Ahead Today
G3: US existing home sales
Asia: China CPI and PPI
Market Highlights
The upside risks to US labour data have played out. April nonfarm payrolls rose 115k, well above consensus expectations of +65k, although momentum has slowed from 185k in March. The unemployment rate was unchanged at 4.3%, while wage growth firmed to 3.6%yoy from 3.4% in March. That said, the dollar failed to rally meaningfully, with DXY closing lower last Friday. A sharp hawkish repricing of Fed expectations is unlikely in our view, limiting the extent of any USD upside.
On the geopolitical front, there appears to be limited appetite on either side to further escalate tensions in the Middle East too. But a durable resolution that ends the US–Iran conflict and reopens the Strait of Hormuz remains challenging, prolonging the energy disruption. Iran has responded to the US proposal by demanding war reparations, Iranian control over the Strait of Hormuz, an end to US sanctions, and the release of frozen assets. President Trump’s swift rejection of these counter-demands underscores the wide gulf between both sides, pointing to a risk of prolonged uncertainty rather than rapid de-escalation. For oil markets, this suggests a persistent geopolitical risk premium as Hormuz disruptions drag on.
Limited appetite for further escalation in the Middle East, alongside capped USD strength despite an NFP report that beats market expectations, is broadly supportive for Asian currencies. In addition, China’s exports rose 14%yoy in April from 2.5% in March, while the trade surplus widened sharply to US$84.8bn from US$51.1bn. We expect the strength in China’s external sector to lend support to CNY appreciation and generate positive spillovers for selective regional currencies, including SGD, MYR, and TWD. Taiwan’s export growth moderated to 39%yoy in April from 61.8% previously, but remains robust, confirming the sustained upcycle in regional tech exports.

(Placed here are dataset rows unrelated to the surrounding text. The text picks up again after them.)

-- ==== Sys2Proof/Tests/Slice0.lean ====
section
/-! SUPPORT. Tests. Every expected value is from spec/95_test_vectors.md (its vector is named) or from the rule that is
named; none is this model's own answer. The last part holds, for each statement with hypotheses, a state that meets them. -/

open Sys2Proof Sys2Proof.Machine

/-! ## Well-formedness (R76) -/

theorem test_wellFormed_refuses_mapped_word : Instr.wellFormed (.unmapped 0x00E0) = false := by decide
theorem test_wellFormed_refuses_first_row_of_families :
    Instr.wellFormed (.unmapped 0x5120) = false ∧ Instr.wellFormed (.unmapped 0x812E) = false ∧
    Instr.wellFormed (.unmapped 0x9120) = false ∧ Instr.wellFormed (.unmapped 0xE1A1) = false ∧
    Instr.wellFormed (.unmapped 0xF165) = false ∧ Instr.wellFormed (.unmapped 0x1000) = false := by decide
theorem test_wellFormed_accepts_unmapped_word : Instr.wellFormed (.unmapped 0x800F) = true := by decide

/-! ## Decoding: words written out from the layouts and fixed bits of R72 and R75 -/

theorem test_decode_family_0 : decode 0b0000_0000_1110_0000#16 = .cls ∧ decode 0b0000_0000_1110_1110#16 = .ret := by
  decide
theorem test_decode_addresses :
    decode 0b0001_1010_1011_1100#16 = .jp 0xABC ∧ decode 0b0010_1010_1011_1100#16 = .call 0xABC ∧
    decode 0b1010_1010_1011_1100#16 = .ldINnn 0xABC ∧ decode 0b1011_1010_1011_1100#16 = .jpV0Nnn 0xABC := by decide
theorem test_decode_immediates :
    decode 0b0011_1100_0101_1010#16 = .seVxKk 0xC 0x5A ∧ decode 0b0100_1100_0101_1010#16 = .sneVxKk 0xC 0x5A ∧
    decode 0b0110_1100_0101_1010#16 = .ldVxKk 0xC 0x5A ∧ decode 0b0111_1100_0101_1010#16 = .addVxKk 0xC 0x5A ∧
    decode 0b1100_1100_0101_1010#16 = .rnd 0xC 0x5A := by decide
theorem test_decode_register_skips :
    decode 0b0101_0011_1010_0000#16 = .seVxVy 3 0xA ∧ decode 0b1001_0011_1010_0000#16 = .sneVxVy 3 0xA := by decide
theorem test_decode_family_8 :
    decode 0b1000_0011_1010_0000#16 = .ldVxVy 3 0xA ∧ decode 0b1000_0011_1010_0001#16 = .or 3 0xA ∧
    decode 0b1000_0011_1010_0010#16 = .and 3 0xA ∧ decode 0b1000_0011_1010_0011#16 = .xor 3 0xA ∧
    decode 0b1000_0011_1010_0100#16 = .addVxVy 3 0xA ∧ decode 0b1000_0011_1010_0101#16 = .sub 3 0xA ∧
    decode 0b1000_0011_1010_0110#16 = .shr 3 0xA ∧ decode 0b1000_0011_1010_0111#16 = .subn 3 0xA ∧
    decode 0b1000_0011_1010_1110#16 = .shl 3 0xA := by decide
theorem test_decode_draw : decode 0b1101_0011_1010_0110#16 = .drw 3 0xA 6 := by decide
theorem test_decode_family_E :
    decode 0b1110_0110_1001_1110#16 = .skp 6 ∧ decode 0b1110_0110_1010_0001#16 = .sknp 6 := by decide
theorem test_decode_family_F :
    decode 0b1111_0110_0000_0111#16 = .ldVxDt 6 ∧ decode 0b1111_0110_0000_1010#16 = .ldVxK 6 ∧
    decode 0b1111_0110_0001_0101#16 = .ldDtVx 6 ∧ decode 0b1111_0110_0001_1000#16 = .ldStVx 6 ∧
    decode 0b1111_0110_0001_1110#16 = .addIVx 6 ∧ decode 0b1111_0110_0010_1001#16 = .ldFVx 6 ∧
    decode 0b1111_0110_0011_0011#16 = .ldBVx 6 ∧ decode 0b1111_0110_0101_0101#16 = .ldMemVx 6 ∧
    decode 0b1111_0110_0110_0101#16 = .ldVxMem 6 := by decide
/-- The unmapped words of 95_test_vectors 2.1. -/
theorem test_decode_unmapped : [0x0000, 0x01E0, 0x0EEE, 0x0123, 0x5121, 0x9121, 0x8128, 0x800F, 0xE09F, 0xF000, 0xFFFF].all
    (fun n => decode (BitVec.ofNat 16 n) = .unmapped (BitVec.ofNat 16 n)) = true := by decide
theorem test_decode_bytes_big_endian : decodeBytes [0x12, 0x04, 0xFF] = .ok (.jp 0x204, [0xFF]) := by decide
theorem test_decode_bytes_truncated :
    decodeBytes [0x12] = .error .truncated ∧ decodeBytes [] = .error .truncated := by decide
theorem test_encode_words :
    encode (.drw 3 0xA 6) = 0xD3A6 ∧ encode (.rnd 0xC 0x5A) = 0xCC5A ∧ encode (.call 0xABC) = 0x2ABC ∧
    encodeBytes (.ldVxMem 6) = [0xF6, 0x65] := by decide
theorem test_decodeTableWord :
    decodeTableWord 16 0xD3A6 = some (.drw 3 0xA 6) ∧ decodeTableWord 16 0 = some (.unmapped 0) := by decide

However, as energy-related disruptions linger, rising risks of fuel shortages could pose a more differentiated challenge for regional FX, particularly for economies with relatively low crude inventory buffers. This includes India and several ASEAN markets such as the Philippines, Vietnam, and Indonesia, although we acknowledge ongoing efforts across the region to secure alternative supply from non-Middle East producers.